ACTION ITEM.
Say how many lines below hold the word "lies"; give the number by itself.

RECORDS SUPPLIED.
/-- Another whole number as near as the rounded one: `n / d` lies half way. -/
theorem tie_of_equally_near {n d c : Nat} (hd : 0 < d) (hne : c ≠ roundHalfEven n d)
    (h : |(c * d : Int) - n| = |(roundHalfEven n d * d : Int) - n|) : d = 2 * (n % d) := by
  have e := Nat.div_add_mod n d
  have hlt := Nat.mod_lt n hd
  have hcases := roundHalfEven_cases n d
  have hz : ∃ k : Nat, k = roundHalfEven n d := ⟨_, rfl⟩
  obtain ⟨k, hk⟩ := hz
  rw [← hk] at hne h hcases
  generalize n / d = q at *
  generalize n % d = r at *
  subst e
  have hd' : (0 : Int) < d := by exact_mod_cast hd
  have l' : (r : Int) < d := by exact_mod_cast hlt
  have p : (0 : Int) ≤ r := by positivity
  push_cast at h
  rcases abs_eq_abs.1 h with h | h
  · have : (c : Int) * d = k * d := by linarith
    exact absurd (by exact_mod_cast Int.eq_of_mul_eq_mul_right hd'.ne' this) hne
  · -- the two lie symmetrically about the ratio, and the rounded one is at most half a place away
    have hs : ((c : Int) + k - 2 * q) * d = 2 * r := by linarith
    have h1 : (c : Int) + k - 2 * q < 2 := by by_contra hc; nlinarith
    have h0 : 0 ≤ (c : Int) + k - 2 * q := by by_contra hc; nlinarith
    have h3 : (c : Int) + k - 2 * q = 1 ∨ (c : Int) + k - 2 * q = 0 := by omega
    rcases h3 with h3 | h3 <;> rw [h3] at hs
    · omega
    · have : r = 0 := by omega
      omega

/-- Where another magnitude is as near as the rounded one, the rounded one is even (00_scope.md R11: "roundTiesToEven"). -/
theorem roundMagRaw_tie_even {n d m : Nat} (hd : 0 < d) (hne : magUnits F m ≠ magUnits F (roundMagRaw F n d))
    (h : |(magUnits F m * d : Int) - n| = |(magUnits F (roundMagRaw F n d) * d : Int) - n|) : roundMagRaw F n d % 2 = 0 := by
  have hpar : (2 ^ F.fracBits) % 2 = 0 := by cases F <;> decide
  have hparity : roundMagRaw F n d % 2 = roundHalfEven n (d * 2 ^ dropBits F (n / d)) % 2 := by
    unfold roundMagRaw; rw [Nat.add_mod, Nat.mul_mod, hpar]; simp
  rw [hparity]
  have hval := magUnits_roundMagRaw (F := F) (n := n) hd
  have hmin := roundMagRaw_nearest (F := F) (n := n) hd
  obtain ⟨_, h2⟩ := dropBits_bounds F (n / d)
  rw [hval] at h hne
  obtain ⟨e', c, rfl, hc, he'⟩ := exists_split F m
  rw [magUnits_split hc he'] at h hne
  set e := dropBits F (n / d)
  apply roundHalfEven_tie_even
  rcases Nat.lt_or_ge e' e with hlt | hge
  · exfalso
    rcases h2 with h2 | h2
    · omega
    · have hn : 2 ^ F.fracBits * 2 ^ e * d ≤ n := by rw [← pow_add]; exact (Nat.le_div_iff_mul_le hd).1 h2
      have hc' : c * 2 ^ e' < 2 ^ F.fracBits * 2 ^ e := by
        calc c * 2 ^ e' < 2 ^ (F.fracBits + 1) * 2 ^ e' := Nat.mul_lt_mul_of_pos_right hc (by positivity)
          _ = 2 ^ (F.fracBits + 1 + e') := by rw [← pow_add]
          _ ≤ 2 ^ (F.fracBits + e) := Nat.pow_le_pow_right (by omega) (by omega)
          _ = _ := by rw [pow_add]
      have h3 := Nat.mul_lt_mul_of_pos_right hc' hd
      have near := hmin (e * 2 ^ F.fracBits + 2 ^ F.fracBits)
      rw [hval, magUnits_split (by rw [pow_succ]; have : 0 < 2 ^ F.fracBits := by positivity
                                   omega) (.inr le_rfl)] at near
      have h3' : ((c * 2 ^ e' : Nat) * d : Int) < (2 ^ F.fracBits * 2 ^ e : Nat) * d := by exact_mod_cast h3
      have hn' : ((2 ^ F.fracBits * 2 ^ e : Nat) * d : Int) ≤ n := by exact_mod_cast hn
      rw [← h, abs_of_nonpos (by omega), abs_of_nonpos (by omega)] at near
      omega
  · have hk : c * 2 ^ e' = c * 2 ^ (e' - e) * 2 ^ e := by rw [mul_assoc, ← pow_add, Nat.sub_add_cancel hge]
    rw [hk] at h hne
    refine tie_of_equally_near (c := c * 2 ^ (e' - e)) (by positivity) (fun hcc => hne (by rw [hcc])) ?_
    push_cast at h ⊢
    convert h using 2 <;> ring
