/-- The modulated cutoff of a value within `[-a/4, b/4]` lies within the exact images of its ends, `2200 - 450·a` to
`2200 + 450·b` (42_biquad_filter.md R76). -/
theorem modulatedCutoff_bounds {E : Env F} {v : Word F} {a b : Nat} (ha : a ≤ 4) (hb : b ≤ 4) (hv : isFinite v = true)
    (h1 : -(a * 2 ^ unitExp F : Int) ≤ valueUnits v * 4) (h2 : valueUnits v * 4 ≤ b * 2 ^ unitExp F) :
    inRange (modulatedCutoff E v) (lit (2200 - 450 * a)) (lit (2200 + 450 * b)) = true := by
  have p : (0 : Int) < 2 ^ unitExp F := by positivity
  have one := valueUnits_lit (F := F) (n := 1) (by norm_num)
  have two := valueUnits_lit (F := F) (n := 2) (by norm_num)
  have two' := isPositive_lit (F := F) (n := 2) (by norm_num) (by norm_num)
  have w3600 := valueUnits_lit (F := F) (n := 3600) (by norm_num)
  have w400 := valueUnits_lit (F := F) (n := 400) (by norm_num)
  -- the ends after each operation: (4-a)/4 and (4+b)/4, then (4-a)/8 and (4+b)/8, then 450(4-a) and 450(4+b), then the bounds
  have l4 := valueUnits_fourth F (4 - a) (by omega)
  have u4 := valueUnits_fourth F (4 + b) (by omega)
  have l8 := valueUnits_eighth F (4 - a) (by omega)
  have u8 := valueUnits_eighth F (4 + b) (by omega)
  have lt := valueUnits_lit (F := F) (n := 450 * (4 - a)) (by omega)
  have ut := valueUnits_lit (F := F) (n := 450 * (4 + b)) (by omega)
  have lc := valueUnits_lit (F := F) (n := 2200 - 450 * a) (by omega)
  have uc := valueUnits_lit (F := F) (n := 2200 + 450 * b) (by omega)
  have c1 : ((4 - a : Nat) : Int) = 4 - a := by omega
  have c2 : ((2200 - 450 * a : Nat) : Int) = 2200 - 450 * a := by omega
  have c3 : ((450 * (4 - a) : Nat) : Int) = 450 * (4 - a) := by omega
  rw [c1] at l4 l8
  rw [c3] at lt
  rw [c2] at lc
  push_cast at u4 u8 ut uc one two w3600 w400
  set s := fadd (E.nan .modOne) v (lit 1)
  set h := fdiv (E.nan .modHalf) s (lit 2)
  set t := fmul (E.nan .modSpan) h (lit 3600)
  have s1 : valueUnits (lit (4 - a) 4 : Word F) ≤ valueUnits s := valueUnits_le_fadd hv one.2 l4.2 (by linarith [l4.1])
  have s2 : valueUnits s ≤ valueUnits (lit (4 + b) 4 : Word F) := valueUnits_fadd_le hv one.2 u4.2 (by linarith [u4.1])
  have sf := isFinite_of_valueUnits l4.2 u4.2 s1 s2
  have q1 : valueUnits (lit (4 - a) 4 : Word F) = 2 * valueUnits (lit (4 - a) 8 : Word F) := by linarith [l4.1, l8.1]
  have q2 : valueUnits (lit (4 + b) 4 : Word F) = 2 * valueUnits (lit (4 + b) 8 : Word F) := by linarith [u4.1, u8.1]
  have h1' : valueUnits (lit (4 - a) 8 : Word F) ≤ valueUnits h := valueUnits_le_fdiv sf two' l8.2 (by
    have := mul_le_mul_of_nonneg_right s1 p.le
    rw [q1] at this; rw [two.1]; linarith)
  have h2' : valueUnits h ≤ valueUnits (lit (4 + b) 8 : Word F) := valueUnits_fdiv_le sf two' u8.2 (by
    have := mul_le_mul_of_nonneg_right s2 p.le
    rw [q2] at this; rw [two.1]; linarith)
  have hf := isFinite_of_valueUnits l8.2 u8.2 h1' h2'
  have r1 : valueUnits (lit (450 * (4 - a)) : Word F) = 3600 * valueUnits (lit (4 - a) 8 : Word F) := by linarith [lt.1, l8.1]
  have r2 : valueUnits (lit (450 * (4 + b)) : Word F) = 3600 * valueUnits (lit (4 + b) 8 : Word F) := by linarith [ut.1, u8.1]
  have t1 : valueUnits (lit (450 * (4 - a)) : Word F) ≤ valueUnits t := valueUnits_le_fmul hf w3600.2 lt.2 (by
    have := mul_le_mul_of_nonneg_right h1' p.le
    rw [r1, w3600.1]; linarith)
  have t2 : valueUnits t ≤ valueUnits (lit (450 * (4 + b)) : Word F) := valueUnits_fmul_le hf w3600.2 ut.2 (by
    have := mul_le_mul_of_nonneg_right h2' p.le
    rw [r2, w3600.1]; linarith)
  have tf := isFinite_of_valueUnits lt.2 ut.2 t1 t2
  have m1 : valueUnits (lit (2200 - 450 * a) : Word F) ≤ valueUnits (modulatedCutoff E v) :=
    valueUnits_le_fadd w400.2 tf lc.2 (by linarith [lc.1, lt.1, w400.1])
  have m2 : valueUnits (modulatedCutoff E v) ≤ valueUnits (lit (2200 + 450 * b) : Word F) :=
    valueUnits_fadd_le w400.2 tf uc.2 (by linarith [uc.1, ut.1, w400.1])
  rw [inRange_iff]
  exact ⟨isNaN_of_isFinite (isFinite_of_valueUnits lc.2 uc.2 m1 m2), isNaN_of_isFinite lc.2, isNaN_of_isFinite uc.2,
    (valueUnits_le_iff _ _).1 m1, (valueUnits_le_iff _ _).1 m2⟩

/-- The two exits of `Biquad.process` (42_biquad_filter.md R72, R73, R74). -/
theorem biquadProcess_finite {E : Env F} {b : Biquad F} {x : Word F} (h : isFinite (biquadOutput E b x) = true) :
    biquadProcess E b x = (biquadOutput E b x, biquadShift b x (biquadOutput E b x)) := if_pos h

theorem biquadProcess_guard {E : Env F} {b : Biquad F} {x : Word F} (h : isFinite (biquadOutput E b x) = false) :
    biquadProcess E b x = (x, biquadClear b) := if_neg (by simp [h])

/-- A finite output had a finite input (42_biquad_filter.md R72). -/
theorem isFinite_input_of_output {E : Env F} (hE : E.Valid) {b : Biquad F} {x : Word F}
    (h : isFinite (biquadOutput E b x) = true) : isFinite x = true := by
  have h1 := (isFinite_of_fsub (hE.nan _) h).1
  have h2 := (isFinite_of_fsub (hE.nan _) h1).1
  have h3 := (isFinite_of_fadd (hE.nan _) h2).1
  have h4 := (isFinite_of_fadd (hE.nan _) h3).1
  exact (isFinite_of_fmul (hE.nan _) h4).2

RESULT.
2